CONFER: Obama and Romney — two peas in a pod

The two main parties are unlike, yet so very similar. Both of them are advocates of Big Government, just with different methods and angles. While Republicans savored the Iraq conflict, Democrats savor the war in Afghanistan. While Republicans offer corporatism to Big Oil, the Democrats extend the same to wind and solar. While Democrats favor social welfare, Republicans admire corporate welfare. One could go on and on about the two-faced similarities.

That said, those still reeling from Barack Obama’s Election Day defeat of Mitt Romney should be consoled by this: The candidates were so alike that having Obama in power really won’t be much different than having Romney at the helm had he won. Consider the following:

 
Both men are spendthrifts. It’s not news that Obama’s budget plan is over the top: Even with the improbability of tax revenues rising by a third over his second term, he would still rack up annual deficits to the tune of $650 billion. That’s par for the course for someone who, working in conjunction with Congress, had racked up a $1.1 trillion deficit this past year.

 
Romney was supposed to be the antidote to that. Turns out, his plan was anything but fiscal conservatism. While he may have cut taxes and programs (like Obamacare and Amtrak), he would have taken the savings and dumped them elsewhere, such as defense which by itself would have been $203 billion higher by 2016. Accumulating the impact of the cash-in and cash-out, Romney would have created an increase of $262 billion in annual spending.

 
Republicans would be shocked to find out that Obama’s plan is significantly better at deficit control – but that’s not saying much because he still has in the hole by hundreds of billions of dollars.
Both men love foreign intervention and war. When Obama won in 2008 it was on the strength of change and being the anti-Bush. He was supposed to stop the wars and get us out of the Middle East. He didn’t. 

 
Obama wants you to believe he got us out of Iraq, although a significant US presence remains. Under his watch, the troop counts dropped there, but increased in Afghanistan from 34,000 at the start of his presidency to a peak of 101,000 last year to current levels of 68,000. The “Anti-Bush” also felt it necessary to put our forces and resources into the Libyan conflict without Congressional approval.
So, how would have Romney fared?
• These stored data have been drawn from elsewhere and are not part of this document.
/-- A completed conversion judges its slot. A Settling slot counts one down and is Normal, or in Fault when out of
bounds, after the last; a judged slot out of bounds is in Fault with no count, and one in Fault that comes back in
bounds is judged as Normal with no count. In bounds, each count goes up by one to the confirm count, or to 0 below
its threshold; a Heat slot at its trip threshold is in Trip, and else a full alarm count gives Alarm and a full pre
count PreAlarm; a stage not below that falls to the highest, up to its own, whose threshold less the hysteresis the
value reaches. Each zone's stage and Degraded flag follow its Smoke and Heat slots. In Normal with no cause before,
a zone's PreAlarm holds the wing, its Alarm parks it and its Trip seals it, with the zone and the slot as the
incident's cause. A running sweep then begins the next slot, and after the stop slot counts a pass and begins the
start slot; in Standby a Single pass ends there and the sweep is Stopped and Continuous; a Stopping sweep is Stopped
and its Stop requests are answered OK; where a zone's arrival has sealed the wing meanwhile, the sweep runs on,
Continuous, and the Stop requests are answered BUSY (R165). With no conversion in flight nothing changes. -/
def Obligations.ConversionJudgesSlot : Prop :=
  ∀ (raw : Nat) (s : State), raw ≤ 4095 →
    (∀ i : Slot, s.sweep.conv = some i →
      let r := s.sweep.slots[i]
      let v : Int := r.cfg.low + ((raw * r.cfg.span / 4095 : Nat) : Int)
      let out := raw ≤ 8 ∨ 4087 ≤ raw
      let count := fun (th : Int) (n : Nat) => if th ≤ v then min r.cfg.th.confirm (n + 1) else 0
      let was := if r.stage = .fault then (⟨.normal, 0, 0⟩ : Stage × Nat × Nat) else ⟨r.stage, r.preCount, r.alarmCount⟩
      let trips := fun h : Int => r.cfg.kind = .heat ∧ r.cfg.th.trip.any (fun t => t - h ≤ v) = true
      let judged := fun z : SlotRec => z.cfg = r.cfg ∧ z.pend = r.pend
        ∧ (r.cfg.kind ≠ .unused → z.last = some (raw, if out then none else some v))
        ∧ (r.cfg.kind = .unused → z.stage = (if r.stage = .settling ∧ r.settlingLeft ≤ 1 then .normal else r.stage))
        ∧ (r.stage = .settling → 1 < r.settlingLeft → z.stage = .settling ∧ z.settlingLeft = r.settlingLeft - 1)
        ∧ (r.stage = .settling → r.settlingLeft ≤ 1 → z.settlingLeft = 0 ∧ z.preCount = 0 ∧ z.alarmCount = 0
            ∧ z.stage = if out ∧ r.cfg.kind ≠ .unused then .fault else .normal)
        ∧ (r.cfg.kind ≠ .unused → r.stage ≠ .settling → out → z.stage = .fault ∧ z.preCount = 0 ∧ z.alarmCount = 0)
        ∧ (r.cfg.kind ≠ .unused → r.stage ≠ .settling → ¬out →
            z.preCount = count r.cfg.th.pre was.2.1 ∧ z.alarmCount = count r.cfg.th.alarm was.2.2
            ∧ (let up : Stage := if trips 0 then .trip else if z.alarmCount = r.cfg.th.confirm then .alarm
                 else if z.preCount = r.cfg.th.confirm then .preAlarm else .normal
               let rank := stageRank was.1
               let h : Int := r.cfg.th.hyst
               z.stage = if rank < stageRank up then up else if 3 ≤ rank ∧ trips h then .trip
                 else if 2 ≤ rank ∧ r.cfg.th.alarm - h ≤ v then .alarm
                 else if 1 ≤ rank ∧ r.cfg.th.pre - h ≤ v then .preAlarm else .normal))
      let followed := fun u : State =>
        (∀ k : Zone,
          let counts := fun j : Slot => u.sweep.slots[j].cfg.zone = k
            ∧ (u.sweep.slots[j].cfg.kind = .smoke ∨ u.sweep.slots[j].cfg.kind = .heat)
          let stage := fun j : Slot => u.sweep.slots[j].stage
          u.sweep.zones[k].stage = (if ∃ j, counts j ∧ stage j = .trip then .trip
            else if (∃ j, counts j ∧ stage j = .alarm)
              ∨ (∃ j m, j ≠ m ∧ counts j ∧ counts m ∧ stage j = .preAlarm ∧ stage m = .preAlarm) then .alarm
            else if ∃ j, counts j ∧ stage j = .preAlarm then .preAlarm else .normal)
          ∧ (u.sweep.zones[k].degraded = true ↔ ∃ j, counts j ∧ stage j = .fault))
        ∧ (s.wing.st = .normal → CausesTrue s → s.wing.cause = .none →
            (∀ k : Zone, s.sweep.zones[k].stage = zoneStage s.sweep k) →
            ((∀ k : Zone, u.sweep.zones[k].stage = .normal) → u.wing.st = .normal)
            ∧ ∀ k : Zone, u.sweep.zones[k].stage ≠ .normal →
              (∃ n, u.wing.incident = some n ∧ n.isOpen = true ∧ n.cause = some (.zone k i))
              ∧ (u.sweep.zones[k].stage = .preAlarm → u.wing.st = .hold ∨ u.wing.st = .clearing)
              ∧ (u.sweep.zones[k].stage = .alarm → u.wing.st = .parking)
              ∧ (u.sweep.zones[k].stage = .trip → u.wing.st = .sealing ∧ u.wing.halt = true))
      let forced := fun z : SlotRec => match z.pend with
        | some t => { z with cfg := { z.cfg with th := t }, pend := none, preCount := 0, alarmCount := 0 }
        | none => z
      let done := fun (u : State) (z : SlotRec) => Completes (.conversionComplete raw) s u ∧ judged z ∧ followed u
        ∧ u.sweep.start = s.sweep.start ∧ u.sweep.stop = s.sweep.stop ∧ u.sweep.warmLeft = s.sweep.warmLeft
      let begins := fun (u : State) (z : SlotRec) (j : Slot) => u.sweep.run = .running ∧ u.sweep.conv = some j
        ∧ u.sweep.next = (if j = s.sweep.stop then s.sweep.start else j + 1)
        ∧ u.sweep.slots = (s.sweep.slots.set i z).set j (forced (s.sweep.slots.set i z)[j])
      let ends := fun (u : State) (z : SlotRec) => u.sweep.run = .stopped ∧ u.sweep.conv = none
        ∧ u.sweep.slots = s.sweep.slots.set i z
      let passes := if s.sweep.passes < 4294967295 then s.sweep.passes + 1 else s.sweep.passes
      let after := if i = s.sweep.stop then s.sweep.start else i + 1
      let answered := fun (u : State) (code : ReplyCode) => u.sweep.stopIds = []
        ∧ ∀ q ∈ s.link.inbox, q.id ∈ s.sweep.stopIds → q.reply = none →
          { q with reply := some ⟨q.kind + 0x40, q.tag, code, []⟩ } ∈ u.link.inbox
      (s.sweep.run = .running → i ≠ s.sweep.stop → ∃ u z, done u z ∧ begins u z after ∧ u.sweep.passes = s.sweep.passes)
      ∧ (s.sweep.run = .running → i = s.sweep.stop → s.sweep.single = false →
          ∃ u z, done u z ∧ begins u z after ∧ u.sweep.passes = passes)
      ∧ (s.wing.st = .standby → s.sweep.run = .running → i = s.sweep.stop → s.sweep.single = true →
          ∃ u z, done u z ∧ u.sweep.passes = passes ∧ u.sweep.single = false
            ∧ if u.wing.st = .standby then ends u z else begins u z after)
      ∧ (s.wing.st = .standby → s.sweep.run = .stopping → ∃ u z, done u z
          ∧ if u.wing.st = .standby then ends u z ∧ u.sweep.passes = s.sweep.passes ∧ answered u .ok
            else begins u z after ∧ u.sweep.single = false ∧ answered u .busy))
    ∧ (s.sweep.conv = none → Completes (.conversionComplete raw) s (clearBus s))

/-- A panel input that goes high with no cause present raises its level. In Normal an incident opens, and the
wing goes to Hold or Clearing for Hold, to Parking with its timer for Park, and to Sealing, shutters closed
and power off, for Trip; in Standby Hold is noticed only, and Park and Trip seal the wing. A level that an
input has already is no change. A rise while an incident is open joins its triggers, eight of them, and is counted
after that (held at 65,535: log 53, the model's choice), and raises its highest level. Where it raises the cause
level, it takes Hold and Clearing to Parking for Park, with the park timer (R187), and Hold, Clearing and Parking to
Sealing with halt for Trip, in the same incident (R187, R190); Restarting opens an incident of its own, its carriers
that have not reported Offline, and goes to Hold or Clearing, to Sealing without halt, or to Sealing with halt
(R197). In Sealing and Sealed (R193), and for a lesser rise in Parking, nothing else happens. A Hold cause that comes
in Hold or Clearing unsets the hold clear timer and a return that waits; the last one that goes starts it (R186). A
fall changes neither the wing state nor the incident (in Parking and after it: log 54, the model's reading). -/
def Obligations.PanelInputRaisesCause : Prop :=
  ∀ (i : PanelInput) (high : Bool) (s : State),
    (panelHigh s.wing.panel i = high → Completes (.panelInputChange i high) s (clearBus s))
    ∧ (CausesTrue s → s.wing.cause = .none → high = true → (s.wing.st = .normal ∨ s.wing.st = .standby) →
        ∃ u, Completes (.panelInputChange i high) s u ∧ u.wing.panel = setPanel s.wing.panel i true
          ∧ u.wing.cause = panelLevel i ∧ CausesTrue u ∧ u.sweep.zones = s.sweep.zones
          ∧ u.cfg = s.cfg ∧ u.flash = s.flash ∧ u.clock = s.clock ∧ u.pending = s.pending
          ∧ (s.wing.st = .standby → i = .stage1 → u.wing.st = .standby ∧ u.wing.incident = s.wing.incident
              ∧ SameStock s.yard u.yard ∧ SameMotion s.yard u.yard ∧ SameDesks s.yard u.yard)
          ∧ (s.wing.st = .normal → i = .stage1 → u.wing.st = .hold ∨ u.wing.st = .clearing)
          ∧ (s.wing.st = .normal → i = .stage2 →
              u.wing.st = .parking ∧ u.wing.parkTimer = some s.cfg.fire.parkDeadline)
          ∧ (i = .discharge ∨ (s.wing.st = .standby ∧ i = .stage2) → u.wing.st = .sealing ∧ u.wing.shutClose = true
              ∧ u.wing.drvPwr = false ∧ u.wing.halt = decide (i = .discharge) ∧ u.yard.journal.sealing.isSome)
          ∧ ((s.wing.st = .normal ∨ i ≠ .stage1) → ∃ r, u.wing.incident = some r ∧ r.isOpen = true
              ∧ r.cause = some (.panel i) ∧ r.start = some s.clock.sec ∧ r.highest = panelLevel i
              ∧ r.number = u.wing.incidentNo
              ∧ u.wing.incidentNo = (if s.wing.incidentNo < 4294967295 then s.wing.incidentNo + 1 else s.wing.incidentNo)))
    ∧ (CausesTrue s → panelHigh s.wing.panel i ≠ high →
        let up := levelCode s.wing.cause < levelCode (panelLevel i)
        let kept := fun u : State => Completes (.panelInputChange i high) s u ∧ u.wing.panel = setPanel s.wing.panel i high
          ∧ CausesTrue u ∧ u.sweep.zones = s.sweep.zones ∧ u.cfg = s.cfg ∧ u.flash = s.flash ∧ u.clock = s.clock
          ∧ u.pending = s.pending
        let still := fun u : State => u.wing.st = s.wing.st ∧ SameStock s.yard u.yard ∧ SameMotion s.yard u.yard
          ∧ SameDesks s.yard u.yard ∧ u.yard.orders = s.yard.orders ∧ u.wing.halt = s.wing.halt
          ∧ u.wing.parkTimer = s.wing.parkTimer ∧ u.wing.restartTimer = s.wing.restartTimer ∧ u.wing.clearing = s.wing.clearing
        let traced := fun u : State => ∀ r, s.wing.incident = some r → r.isOpen = true → ∃ q, u.wing.incident = some q
          ∧ q.number = r.number ∧ q.isOpen = true ∧ q.cause = r.cause ∧ q.start = r.start
          ∧ q.highest = (if levelCode r.highest < levelCode (panelLevel i) then panelLevel i else r.highest)
          ∧ (r.triggers.length < 8 → q.triggers = r.triggers ++ [⟨s.clock.sec, .panel i, panelLevel i⟩] ∧ q.later = r.later)
          ∧ (8 ≤ r.triggers.length → q.triggers = r.triggers ∧ q.later = if r.later < 65535 then r.later + 1 else r.later)
        let sealed := fun (u : State) (halt : Bool) => u.wing.st = .sealing ∧ u.wing.halt = halt ∧ u.wing.shutClose = true
          ∧ u.wing.drvPwr = false ∧ u.wing.holdTimer = none ∧ u.wing.parkTimer = none ∧ u.wing.restartTimer = none
          ∧ u.wing.clearing = [] ∧ u.yard.journal.sealing.isSome
        (high = true → wingHeld s.wing.st = true → ∃ u, kept u ∧ traced u
          ∧ (i = .stage2 → up → u.wing.st = .parking ∧ u.wing.parkTimer = some s.cfg.fire.parkDeadline
              ∧ u.wing.holdTimer = none ∧ u.wing.clearing = [])
          ∧ (i = .discharge → up → sealed u true)
          ∧ ((i = .stage1 ∨ ¬up) → still u)
          ∧ (i = .stage1 → s.wing.holdCause = false → u.wing.holdTimer = none ∧ u.wing.returning = false)
          ∧ ((i = .stage1 ∧ s.wing.holdCause = true ∨ i ≠ .stage1 ∧ ¬up) →
              u.wing.holdTimer = s.wing.holdTimer ∧ u.wing.returning = s.wing.returning))
        ∧ (high = true → s.wing.st = .parking → ∃ u, kept u ∧ traced u ∧ (i = .discharge → up → sealed u true)
            ∧ ((i ≠ .discharge ∨ ¬up) → still u))
        ∧ (high = true → (s.wing.st = .sealing ∨ s.wing.st = .sealed) → ∃ u, kept u ∧ traced u ∧ still u)
        ∧ (high = true → s.wing.st = .restarting → up → ∃ u, kept u
            ∧ (∃ r, u.wing.incident = some r ∧ r.isOpen = true ∧ r.cause = some (.panel i) ∧ r.start = some s.clock.sec
                ∧ r.highest = panelLevel i ∧ r.number = u.wing.incidentNo)
            ∧ u.wing.incidentNo = (if s.wing.incidentNo < 4294967295 then s.wing.incidentNo + 1 else s.wing.incidentNo)
            ∧ u.wing.restartTimer = none
            ∧ (∀ a : Aisle, s.yard.carriers[a].reported = false →
                (s.yard.carriers[a].st = .offline → s.yard.carriers[a].seg = none) → u.yard.carriers[a].st = .offline)
            ∧ (i = .stage1 → u.wing.st = .hold ∨ u.wing.st = .clearing)
            ∧ (i = .stage2 → sealed u false) ∧ (i = .discharge → sealed u true))
        ∧ (high = false → ∃ u, kept u ∧ still u ∧ u.wing.incident = s.wing.incident
            ∧ (wingHeld s.wing.st = true → s.wing.holdCause = true → (∀ z : Zone, s.sweep.zones[z].stage = .normal) →
                i = .stage1 → u.wing.holdTimer = some s.cfg.fire.holdClear)
            ∧ ((i ≠ .stage1 ∨ ∃ z : Zone, 1 ≤ stageRank s.sweep.zones[z].stage) → u.wing.holdTimer = s.wing.holdTimer)))
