theorem witness_TransmitterServesInOrder :
    (let r : Reply := ⟨0x44, 7, .ok, []⟩
     let s : State := { base with link := { base.link with
       tx := some (.reply 0 r), inbox := [⟨0, 4, 7, some r⟩], restart := .taken 0 } }
     let w : State := { base with
       link := { base.link with tx := some (.notice plainNotice) }
       yard := { base.yard with post := { base.yard.post with outbox := [plainNotice], sending := true } } }
     s.link.tx = some (.reply 0 r) ∧ s.link.restart = .taken 0
       ∧ w.link.tx = some (.notice plainNotice) ∧ w.yard.post.sending = true
       ∧ (transmit { w with link := { w.link with tx := none } }).link.tx = some (.notice plainNotice)
       ∧ (transmit { s with link := { s.link with tx := none } }).link.tx = some (.reply 0 r))
    ∧ ({ base with link := { base.link with tx := some (.overrun ⟨0x46, 7, .busy, []⟩) } } : State).link.tx.isSome
    ∧ ({ base with link := { base.link with tx := some (.reply 0 ⟨0x44, 7, .ok, []⟩), restart := .taken 1 } } : State).link.restart
        ≠ .taken 0
    ∧ (transmit { base with link := { base.link with overrun := [⟨0x46, 7, .busy, []⟩] } }).link.tx = some (.overrun ⟨0x46, 7, .busy, []⟩) := by
  decide +kernel

theorem witness_FullOutboxKeepsUrgentNotices :
    (let y : Yard := { base.yard with post := { base.yard.post with
       outbox := urgentNotice :: plainNotice :: List.replicate 30 urgentNotice, sending := true } }
     y.post.outbox.length = 32 ∧ y.post.sending = true ∧ urgent (noticeArea .sweepEvent) = true
       ∧ urgent (noticeArea .pickDone) = false ∧ ∃ m ∈ y.post.outbox.drop 1, urgent (noticeArea m.kind) = false) := by
  decide +kernel

theorem witness_QueriesAreAnswered : Taken hdr ordered ∧ (1 : Nat) ≠ 0 ∧ orderOf 1 ordered.yard = some orderA
    ∧ (ordered.yard.orders.find? fun o => o.picks.any fun p => p.slip = 9) = some orderA
    ∧ orderOf 2 ordered.yard = none ∧ (∀ o ∈ ordered.yard.orders, ∀ p ∈ o.picks, p.slip ≠ 10)
    ∧ (∀ o ∈ ordered.yard.orders, o.no ≠ ordered.yard.nextOrder) :=
  ⟨takenIf ordered ⟨rfl, rfl, rfl, rfl⟩, by decide +kernel⟩

theorem witness_LocateReportsBinRecord : Taken hdr stocked ∧ getBin 5 stocked.yard = some binA
    ∧ getBin 6 stocked.yard = none := ⟨takenIf stocked ⟨rfl, rfl, rfl, rfl⟩, by decide, by decide⟩

/-- A journal with as many entries as the list holds. -/
def fullJournal : Journal := { Journal.reset with
  entries := (List.range 64).map fun n => ⟨.fill (n + 1), .fill 0⟩ }

/-- The journal with a write in flight. -/
def writing (w : Writing) (s : State) : State := withYard (modJournal fun j => { j with
  writing := some w, entries := [⟨.fill 5, .fill 40⟩] }) s

theorem witness_JournalTakesChange : (fullJournal.entries.length ≤ 64
    ∧ JKey.fill 64 ∈ fullJournal.entries.map (·.key) ∧ JKey.fill 65 ∉ fullJournal.entries.map (·.key)
    ∧ fullJournal.closed = false ∧ marked fullJournal (.fill 65) = false ∧ marked (mark fullJournal (.fill 65)) (.fill 65) = true
    ∧ (let j := { fullJournal with entries := fullJournal.entries.take 63 }
       JKey.fill 64 ∉ j.entries.map (·.key) ∧ marked j (.fill 64) = false ∧ j.sealing = none ∧ j.entries.length < 64))
    ∧ (writing (.entry ⟨.fill 5, .fill 40⟩ true) base).yard.journal.writing = some (.entry ⟨.fill 5, .fill 40⟩ true)
    ∧ (writing (.entry ⟨.fill 5, .fill 40⟩ false) base).yard.journal.writing = some (.entry ⟨.fill 5, .fill 40⟩ false)
    ∧ (let s := withYard (modJournal fun j => { j with sealing := some ([], true) })
         (writing (.ctl (.clean true)) (inWing .sealing base))
       s.wing.st = .sealing ∧ s.yard.journal.writing = some (.ctl (.clean true))
         ∧ ∃ keys ∈ [([] : List JKey)], s.yard.journal.sealing = some (keys, true))
    ∧ base.yard.journal.writing = none ∧ base.wing.st ≠ .sealing
    ∧ (let s := withYard beginSealing (writing (.ctl (.sealed true)) (inWing .sealing base))
       s.wing.st = .sealing ∧ s.yard.journal.sealing.isSome ∧ s.yard.journal.writing.isSome)
    ∧ (let j := { base.yard.journal with ctl := [.clean true] }
       j.writing = none ∧ j.retryLeft = none ∧ j.closed = false ∧ j.ctl = .clean true :: [])
    ∧ (let j := { base.yard.journal with entries := [⟨.fill 5, .fill 40⟩] }
       j.writing = none ∧ j.retryLeft = none ∧ j.ctl = [] ∧ j.entries = ⟨.fill 5, .fill 40⟩ :: []) := by
  decide +kernel

/-- The same with a Flush that waits for the write of bin 5's fill. -/
def flushing (w : Writing) (s : State) : State :=
  withYard (modJournal fun j => { j with flushes := [⟨0, [.fill 5]⟩] }) (asking (writing w s))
He would have been a copycat of Obama who was basically a copycat of Bush. You could glean as much from the third presidential debate during which Romney repeatedly agreed with most of Obama’s foreign endeavors. As mentioned earlier, Romney would have increased defense spending. But to what end? Like all Neocons, he criticized Obama’s handling of the alleged Iranian threat and would have likely done a switcheroo akin to Obama’s Iraq-Afghanistan transfer and instead focused on Iran, keeping us in perpetual war. Obama will be just as hawkish as his Administration continues to emphasize Afghanistan, dabbles in Iran and Syria, and thinks nothing of sending unmanned drones around the world to unleash acts of war upon nations not Constitutionally-identified as threats.

 
Both men hate the Constitution. As made evident by their support for wars that were never approved by Congress, neither man seems to care for our founding document and the standards it set for us.
Both openly support the National Defense Authorization Act and all its evils (acts that candidate Obama ran against in 2008). Under the NDAA, Habeas Corpus is suspended under the pretense of war (which in the age of terror carries wide meaning). Anyone who carries out an “attack” (once again, a nebulous word in itself), including American citizens, could be detained indefinitely without trial, a right that we have, clearly called out in the Constitution.

 
Both men prove to care not for the Fourth Amendment. Obama continued Bush’s wiretapping efforts, even creating a wiretap for the Internet as a whole. Romney was adamant in his support for stronger Homeland Security and went so far as to call for spying on religious institutions and tracking foreign students at colleges across America.

 
These policies and world views represent just the tip of the iceberg when it comes to the lack of real differences between Obama and Romney. Had Romney won last Tuesday, it would have been only a repeat of the Obama presidency. That’s a sad commentary on the state of government – and the broken two-party system – in America.